In his presidential address to the National Council of Measurement in Education, H.D. Hoover, University of Iowa, discussed standardized testing and addressed three common misconceptions surrounding achievement tests.
Misconception 1: In general, males outscore females on achievement tests. Hoover reports that this misperception exists because the averages on the college entrance tests are generally higher for males than for females even though these scores underpredict females’ success in college. Hoover suggests that the difference in scores is due to the selection of males and females who take the tests. The primary reason for the differential selection by gender is high-school grades. Excepting math, females earn significantly higher grades than males, while males show greater variability in performance than females. Among the highest scoring students, however, the gender differences are relatively small. In several states, students with excellent high-school grades are admitted to state universities without college boards. This admits more females (56 percent of whom are in the top half of their class vs. 44 percent of males), leaving fewer high-scoring females in the college test-taking pool. Hoover promotes the idea of a system that combines high-school rank and test scores in a compensatory model. College boards overpredict college grade point average for males and underpredict GPA for females. Using high school grades as a predictor has the opposite effect, leading to underprediction for males and overprediction for females. Thus, a combination of high-school grades and test scores would seem an equitable way to make college entrance decisions.
Misconception 2: The primary role of norms is to compare one student to another Norms give educators an external frame of reference for interpreting a given test score. This allows educators to make two kinds of comparisons that are critical in evaluating the achievements of students and schools. The most beneficial role that norms play is in the identification of relative strengths and weaknesses. The “No Child Left Behind” legislation is geared to making all students proficient in reading. Approximately 70 percent of grade 4 students are below the proficient level as measured by the NAEP at the present time.
However, there is very little diagnostic information available to teachers and parents of students who are failing to achieve that would help them design better instruction for such students.
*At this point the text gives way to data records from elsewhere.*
-- ==== Sys2Proof/Machine/Dispatch.lean ====
section
/-! DEFINITION. The dispatch of an instruction, word or event, to its meaning: one arm per constructor. -/
namespace Sys2Proof.Machine
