/-- The accumulator words wait for the pending entries of their accumulator.  mzero clears an accumulator or a pair, its tag
and its scale; mrd writes the selected rows, converted by FD, to the store and raises the flags; mwr loads them from there;
msk sets the skip stream.  Nothing else of accumulators, store or registers changes. mcommit closes the open batch under the
next number, which it delivers, and counts it in mbc while entries of it are outstanding; with eight batches held it waits
for the oldest.  mwaitb goes on where the batch is absent, frees a complete one with its flags, and else waits at its pc.
mstat delivers the counts and tags of its selector (spec/09_matrix.md).
The model's choices it rests on: log entries 39, 40, 134 and 173. -/
def Obligations.AccumulatorWordsAndBatches : Prop :=
  (∀ (s : State) (S : Stall) (c : BitVec 3) (d r : Opnd) (p : BitVec 1),
    let mat := s.curCore.mat
    let n := c.toNat
    let pair := p == 1
    let el (t : State) (k : Nat) : Elem := SMap.get 0 t.curCore.mat.acc k
    let rows := (List.range ((s.opnd r).toNat / 32 % 32 + 1)).map fun j => ((s.opnd r).toNat + j) % 32
    let addr := (s.opnd d).toNat
    let after (t : State) (cycles : Nat) (flags : Nat → Bool) : Prop :=
      t.cur = { s.cur.issued s.now S with
                readyAt := Nat.max (s.now + 1 + S.toNat) (s.now + cycles), st := t.cur.st, localTo := t.cur.localTo,
                localAt := t.cur.localAt }
      ∧ ∀ i, t.cur.st.getLsbD i = ((s.cur.issued s.now S).st.getLsbD i || (decide (i < 5) && flags i))
    (s.clear [] →
      (s.accFree n pair = false → exec (.mzero S c p) s = .next s.hold)
      ∧ (s.accFree n pair = true → ∃ t, exec (.mzero S c p) s = .next t ∧ Within s t ∧ after t 2 (fun _ => false)
        ∧ (∀ k, el t k = if 1024 * n ≤ k ∧ k < 1024 * (n + 1 + p.toNat) then 0 else el s k)
        ∧ (∀ k, SMap.get 0 t.curCore.mat.tag k = if k = n ∨ (p = 1 ∧ k = n + 1) then 0 else SMap.get 0 mat.tag k)
        ∧ SMap.find t.curCore.mat.scale n = if p = 1 then none else SMap.find mat.scale n))
    ∧ (s.clearPfx (mrdAccepts pair) [d, r] →
      (s.accFree n pair = false → exec (.mrd S d r c p) s = .next s.hold)
      ∧ ∀ w, w = (if s.cur.pfx.fd = 9 ∨ s.cur.pfx.fd = 10 then 2 else if pair ∧ s.cur.pfx.fd = 4 then 8 else 4) →
        s.accFree n pair = true → addr % w = 0 → addr + 32 * rows.length * w ≤ (if s.rbe s.cc then 0x58000 else 0x60000) →
        regionsAligned s.curCore.regions →
        (s.localFree s.cc = false ∨ s.guarded s.cc addr (32 * rows.length * w) = true → exec (.mrd S d r c p) s = .next s.hold)
        ∧ (s.localFree s.cc = true → s.guarded s.cc addr (32 * rows.length * w) = false → settled s s.cc →
          let out (j k : Nat) : Flagged :=
            accOut pair (SMap.find mat.scale n) s.cur.pfx.fd s.cur.rm (rows.getD j 0) k
              ((mat.read n pair).getD (32 * rows.getD j 0 + k) 0)
          ∃ t, exec (.mrd S d r c p) s = .next t ∧ WithinStore s t
            ∧ after t (4 + rows.length)
                (fun i => (List.range rows.length).any fun j => (List.range 32).any fun k => (out j k).2.testBit i)
            ∧ (∀ k, el t k = el s k)
            ∧ (∀ j k, j < rows.length → k < 32 → holds t s.cc (addr + (32 * j + k) * w) w (out j k).1)
            ∧ ∀ y, (s.rbe s.cc = true → y < 0x58000) → (y < addr ∨ addr + 32 * rows.length * w ≤ y) →
                t.curCore.lbyte y = s.curCore.lbyte y))
    ∧ (s.clearPfx (mwrAccepts pair) [d, r] →
      (s.accFree n pair = false → exec (.mwr S d r c p) s = .next s.hold)
      ∧ ∀ w, w = (if pair then 8 else 4) →
        s.accFree n pair = true → addr % w = 0 → addr + 32 * rows.length * w ≤ (if s.rbe s.cc then 0x58000 else 0x60000) →
        (s.localFree s.cc = false → exec (.mwr S d r c p) s = .next s.hold)
        ∧ (s.localFree s.cc = true → settled s s.cc →
          ∃ t, exec (.mwr S d r c p) s = .next t ∧ Within s t ∧ after t (4 + rows.length) (fun _ => false)
            ∧ t.curCore.ls = s.curCore.ls
            ∧ (∀ j k, j < rows.length → k < 32 →
                let v := ofBytes (s.curCore.lbytes (addr + (32 * j + k) * w) w)
                el t (1024 * n + 32 * rows.getD j 0 + k) = BitVec.ofNat 32 v
                ∧ (p = 1 → el t (1024 * (n + 1) + 32 * rows.getD j 0 + k) = BitVec.ofNat 32 (v / 2 ^ 32)))
            ∧ ∀ k, (∀ a i j, (a = n ∨ p = 1 ∧ a = n + 1) → i ∈ rows → j < 32 → k ≠ 1024 * a + 32 * i + j) → el t k = el s k))
    ∧ (s.clear [d] → ∃ t, exec (.msk S d) s = .next t ∧ Within s t ∧ t.cur = s.cur.issued s.now S
        ∧ t.curCore.mat = { mat with sk := s.opnd d &&& 0x8000000000FFFFFF }))
  ∧ (∀ (s : State) (S : Stall) (d a : Opnd),
    let mat := s.curCore.mat
    let held := mat.batches.filter fun b => b.ctx == s.cx && b.num != 0
    let count := SMap.get 0 mat.commits s.cx
    let num := if count = 65535 then 1 else count + 1
    let left := ((mat.batches.find? fun b => b.ctx == s.cx && b.num == 0).getD ⟨s.cx, 0, 0, 0⟩).left
    (s.clear [] →
      (8 ≤ held.length → (∀ b, held.head? = some b → b.left ≠ 0) → exec (.mcommit S d) s = .next s.hold)
      ∧ (held.length < 8 → (∀ b ∈ mat.batches, b.ctx = s.cx → b.num ≠ num) →
        ∃ t v, exec (.mcommit S d) s = .next t ∧ Within s t ∧ v = (if left = 0 then s.cur.mbc else s.cur.mbc + 1)
          ∧ Delivered s.cur { s.cur.issued s.now S with mbc := v } t.cur d (BitVec.ofNat 64 num) (s.now + 1) 0
          ∧ (∀ b ∈ t.curCore.mat.batches, b.ctx = s.cx → b.num ≠ 0)
          ∧ (∃ b ∈ t.curCore.mat.batches, b.ctx = s.cx ∧ b.num = num ∧ b.left = left)
          ∧ (∀ e ∈ t.curCore.mat.q, e.ctx = s.cx → e.batch ≠ 0)
          ∧ SMap.get 0 t.curCore.mat.commits s.cx = num ∧ t.curCore.mat.acc = mat.acc))
    ∧ (s.clear [a] →
      let n := (s.opnd a).toNat % 65536
      let b := mat.batches.find? fun b => b.ctx == s.cx && b.num == n
      (n = 0 ∨ b = none → ∃ t, exec (.mwaitb S a) s = .next t ∧ OnlyCur s (s.cur.issued s.now S) 0 t)
      ∧ (∀ x, n ≠ 0 → b = some x → x.left ≠ 0 →
          ∃ t, exec (.mwaitb S a) s = .next t
            ∧ OnlyCur s { s.cur with wait := .batch n, readyAt := s.now + 1 + S.toNat, issuedAt := s.now } 0 t)
      ∧ (∀ x, n ≠ 0 → b = some x → x.left = 0 →
          ∃ t, exec (.mwaitb S a) s = .next t ∧ Within s t
            ∧ t.curCore.mat = { mat with batches := mat.batches.filter fun y => !(y.ctx == s.cx && y.num == n) }
            ∧ t.cur = { s.cur.issued s.now S with st := t.cur.st }
            ∧ ∀ i, t.cur.st.getLsbD i = ((s.cur.issued s.now S).st.getLsbD i || (decide (i < 5) && x.flags.testBit i)))
      ∧ (let v := s.opnd a
        let sel := v.toNat % 16
        let cleared := sel = 0 ∧ v.getLsbD 4 = true
        ∃ t, exec (.mstat S d a) s = .next t ∧ Within s t
          ∧ t.curCore.mat = (if cleared then { mat with chk := 0, unc := 0 } else mat)
          ∧ Delivered s.cur (s.cur.issued s.now S) t.cur d
            (if sel = 0 then BitVec.ofNat 64 (mat.chk + 2 ^ 32 * mat.unc + 2 ^ 48 * mat.q.length)
              else if sel = 1 then BitVec.ofNat 64 ((held.head?.map (·.num)).getD 0 + 2 ^ 16 * held.length
                + 2 ^ 20 * (held.filter fun b => b.left == 0).length + 2 ^ 24 * s.cur.mbc)
              else if 8 ≤ sel then SMap.get 0 mat.tag (sel - 8) else 0) (s.now + 2) 0)))

/-- When the array begins the oldest entry of its core that has not begun and that has no fault, the entry keeps its begin and,
under guard, the bytes of its tiles; one with a fault leaves the queue with the unbegun entries of its context and a late fault
of the lowest cause.  An array that is occupied, and an entry issued less than two cycles before, behind a local access of its
context, or of a context in a debug halt, begin nothing.  When an entry completes, its accumulator holds the result of its steps
on the elements that it found as it began, no other element changes, its
flags join its batch and the counts fall; one whose tag or scale does not fit is a late fault and writes nothing
(spec/09_matrix.md).
The model's choices it rests on: log entries 35, 37, 38 and 135. -/
def Obligations.MatrixEntriesBeginAndComplete : Prop :=
  ∀ (s : State), let core := s.ev.a
    let mat := (s.core core).mat
    let due (e : MEntry) : Prop := mat.freeAt ≤ s.now ∧ e.at_ + 2 ≤ s.now ∧ e.after ≤ s.now
      ∧ (∀ b ∈ (s.core core).sibs, ¬ (b.ctx = e.ctx ∧ b.due < e.at_ + 3))
      ∧ ¬ ((s.ctxAt core e.ctx).status = .halted ∧ (s.ctxAt core e.ctx).hk = 2)
    ((∀ e, mat.nextEntry = some e → ¬ due e) → exec .matrixEntryBegin s = .next s)
    ∧ (∀ e, mat.nextEntry = some e → due e →
      let faults := (s.tileFaults core e.a e.fa e.pl e.planes) ++ (s.tileFaults core e.b e.fb false 0)
      let deep := (s.tileAt core e.a).2.2.ks ≠ (s.tileAt core e.b).2.2.ks
      ∃ t, exec .matrixEntryBegin s = .next t ∧ t.mem = s.mem ∧ (t.core core).ls = (s.core core).ls
        ∧ (∀ c, c ≠ core → t.core c = s.core c) ∧ (t.core core).mat.acc = mat.acc
        ∧ (e.early = none → faults = [] → ¬ deep →
            (∀ x, t.ctxAt core x = s.ctxAt core x)
            ∧ ∃ y ∈ (t.core core).mat.q, y.begunAt = some s.now ∧ y.seq = e.seq ∧ y.ctx = e.ctx
              ∧ y.ks = (s.tileAt core e.a).2.2.ks
              ∧ y.skip = (if e.refine then (mat.tagFor e).toNat / 2 ^ 16 % 2 ^ 16 else e.skip)
              ∧ y.fill = (if (s.tileAt core e.a).1 = core ∧ (s.tileAt core e.b).1 = core then 8 else 12)
              ∧ (t.core core).mat.freeAt + 4 = y.doneAt ∧ s.now + y.fill + 4 ≤ y.doneAt)
        ∧ (∀ k y, s.mfaultOf core e = some (k, y) →
            (∀ z ∈ e.early.toList ++ faults, k ≤ z.1)
            ∧ (t.ctxAt core e.ctx).late = (s.ctxAt core e.ctx).late ++
                [{ kind := 4, cause := k, seq := e.seq, det := e.acc, addr := y }]
            ∧ (t.ctxAt core e.ctx).mbc = 0 ∧ ∀ z ∈ (t.core core).mat.q, z.ctx = e.ctx →
              z.begunAt ≠ none ∧ ∃ w ∈ mat.q, z = { w with out := true }))
    ∧ ∀ e, (mat.q.find? fun e => e.ctx == s.ev.c / 65536 && e.seq == s.ev.c % 65536) = some e →
      let x := s.minput core e
      let r := x.run (mat.found e)
      let skipped := e.refine = true ∧ fld x.tag 1 4 = fld x.tag 5 4 ∧ bit x.tag 9 = false
      ∃ t, exec .matrixEntryCompletion s = .next t ∧ t.mem = s.mem ∧ (t.core core).ls = (s.core core).ls
        ∧ (∀ c, c ≠ core → t.core c = s.core c)
        ∧ (∀ k, s.mlateOf core x = some k → (t.core core).mat.acc = mat.acc
            ∧ (t.ctxAt core e.ctx).late = (s.ctxAt core e.ctx).late ++
                [{ kind := 4, cause := k, seq := e.seq, det := e.acc, addr := e.a }])
        ∧ (s.mlateOf core x = none → (s.core core).injM = false →
            (∀ y ∈ (t.core core).mat.q, y ∈ mat.q ∧ ¬ (y.seq = e.seq ∧ y.ctx = e.ctx))
            ∧ (t.ctxAt core e.ctx).mpend = (s.ctxAt core e.ctx).mpend - 1
            ∧ (t.ctxAt core e.ctx).late = (s.ctxAt core e.ctx).late
            ∧ (skipped → (t.core core).mat.acc = mat.acc)
            ∧ (¬ skipped → ∀ k, SMap.get 0 (t.core core).mat.acc k =
                if 1024 * e.acc ≤ k ∧ k < 1024 * (e.acc + 1) then BitVec.ofNat 32 (r.1.getD (k % 1024) 0)
                else if e.pair = true ∧ 1024 * (e.acc + 1) ≤ k ∧ k < 1024 * (e.acc + 2) then
                  BitVec.ofNat 32 (r.1.getD (k % 1024) 0 / 2 ^ 32)
                else SMap.get 0 mat.acc k)
            ∧ (∀ b, mat.findBatch e.ctx e.batch = some b → ∃ b' ∈ (t.core core).mat.batches,
                b'.ctx = e.ctx ∧ b'.num = e.batch ∧ b'.left = (if e.out then b.left else b.left - 1)
                ∧ b'.flags = if skipped then b.flags else b.flags ||| r.2.1))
Norm – referenced results, as opposed to standards-based data, point out a student’s relative strengths and weaknesses in different areas, allowing teachers to apply different teaching methods based on the individual profile of each student. For example, a poor reader with a strong vocabulary and good listening skills but poor reading comprehension needs different instruction than a student with poor comprehension but strong word analysis and spelling skills. These kinds of comparisons are possible only when using norms. Normative comparisons, Hoover argues, tell teachers and parents more about a students’ knowledge and skills than achievement levels do. Norms also allow educators to measure academic growth over time. Adequate yearly progress relies on normative data. Hoover points out some major problems with standards-based achievement tests: achievement levels are set independently by each publisher and state curricula vary widely. Therefore, it is difficult, using standards-based tests, to compare results across grades and between different test areas for individual students. In addition, the lack of comparability of state standards makes it difficult to compare the proportions of students in each state who have achieved proficiency. Norm – referenced tests emphasize strengths and weaknesses and estimate the growth of individual students across subject areas and in comparison to a typical student in their grade.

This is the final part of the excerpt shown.